The size of animals is often reflected in their vocalizations. For example, larger animals have longer vocal tracts that produce lower-pitched sounds. A new study from the Max Planck Institute for Psycholinguistics (MPI) has investigated why harbor seals are an exception to this rule. 

The researchers confirmed that harbor seals do not always look the way they sound. These animals often sound larger, which may be motivated by a desire to get more attention from their mothers or to impress a rival. 

The experts wanted to know whether these animals are very good at learning sounds or if their vocal tracts have adapted to support their vocal flexibility.

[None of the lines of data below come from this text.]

/-- BRINGUP_STEP_TIMEOUT (R254). -/
def execBringupStepTimeout (port : Nat) (s : State) : Host.Outcome State Fault Refusal :=
  guardUnit (port < Config.ports)
    (let x := s.port port
     match (if x.state = .training then stepLimit x.step else none) with
     | some (limit, reason) => failBringup port reason (s.reach (x.stepAt + limit))
     | none => s)

/-! ### Detectors (R258) -/

/-- LOS_ASSERT: counted once; it takes a port in UP down (R259). -/
def execLosAssert (port position : Nat) (s : State) : Host.Outcome State Fault Refusal :=
  guardUnit (port < Config.ports && position < 9)
    (if (s.port port).los.getLsbD position then s
     else
       let s := bumpPort Counter.losCount (9 * port + position) s
       let s := s.setPort port fun x => { x with los := x.los ||| onePosition position, cleanSince := s.clock
                                                 losAt := if position = x.ckPosition then x.losAt else s.clock }
       portDown port false s)

/-- LOS_CLEAR. -/
def execLosClear (port position : Nat) (s : State) : Host.Outcome State Fault Refusal :=
  guardUnit (port < Config.ports && position < 9)
    (if (s.port port).los.getLsbD position then
       s.setPort port fun x => { x with los := x.los &&& ~~~(onePosition position), losAt := if position = x.ckPosition then x.losAt else s.clock }
     else s)

/-- LOSS_OF_LOCK. -/
def execLossOfLock (port position : Nat) (s : State) : Host.Outcome State Fault Refusal :=
  guardUnit (port < Config.ports && position < 9) (loseLock port position s)

/-- LOCK_REGAINED: the CK lane. -/
def execLockRegained (port : Nat) (s : State) : Host.Outcome State Fault Refusal :=
  guardUnit (port < Config.ports)
    (s.setPort port fun x => { x with lol := x.lol &&& ~~~(onePosition x.ckPosition) })

end Sys2Proof.Machine
end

“Acoustic allometry occurs when features of animal vocalizations can be predicted from body size measurements,” explained the study authors. “Despite this being considered the norm, allometry sometimes breaks, resulting in species sounding smaller or larger than expected for their size.” 

“A recent hypothesis suggests that allometry-breaking mammals cluster into two groups: those with anatomical adaptations to their vocal tracts and those capable of learning new sounds (vocal learners). Here, we tested which mechanism is used to escape from acoustic allometry by probing vocal tract allometry in a proven mammalian vocal learner, the harbor seal.”

To investigate, Koen de Reus and Andrea Ravignani of MPI collaborated with researchers from Sealcentre Pieterburen. The researchers measured the body sizes and vocal tracts of young harbor seals. The experts also reviewed harbor seal vocalizations that had been previously obtained. 

The researchers found that the length of vocal tracts matched the body sizes of the seals. Without an anatomical explanation, the experts concluded that the animals are using vocal learning to sound different from how they look. 

“Vocal learners will sound different from their body size, but the size of their vocal tracts will match their body size. The combined findings from acoustic and anatomical data may help us to identify more vocal learners,” explained de Reus. “Studying different vocal learners may help us to find the biological bases of vocal learning and shed light on the evolution of complex communication systems, such as speech.”

“The more we look, the more we see that seals have something to say about human speech capacities,” said Ravignani.

The study is published in the Journal of Experimental Biology.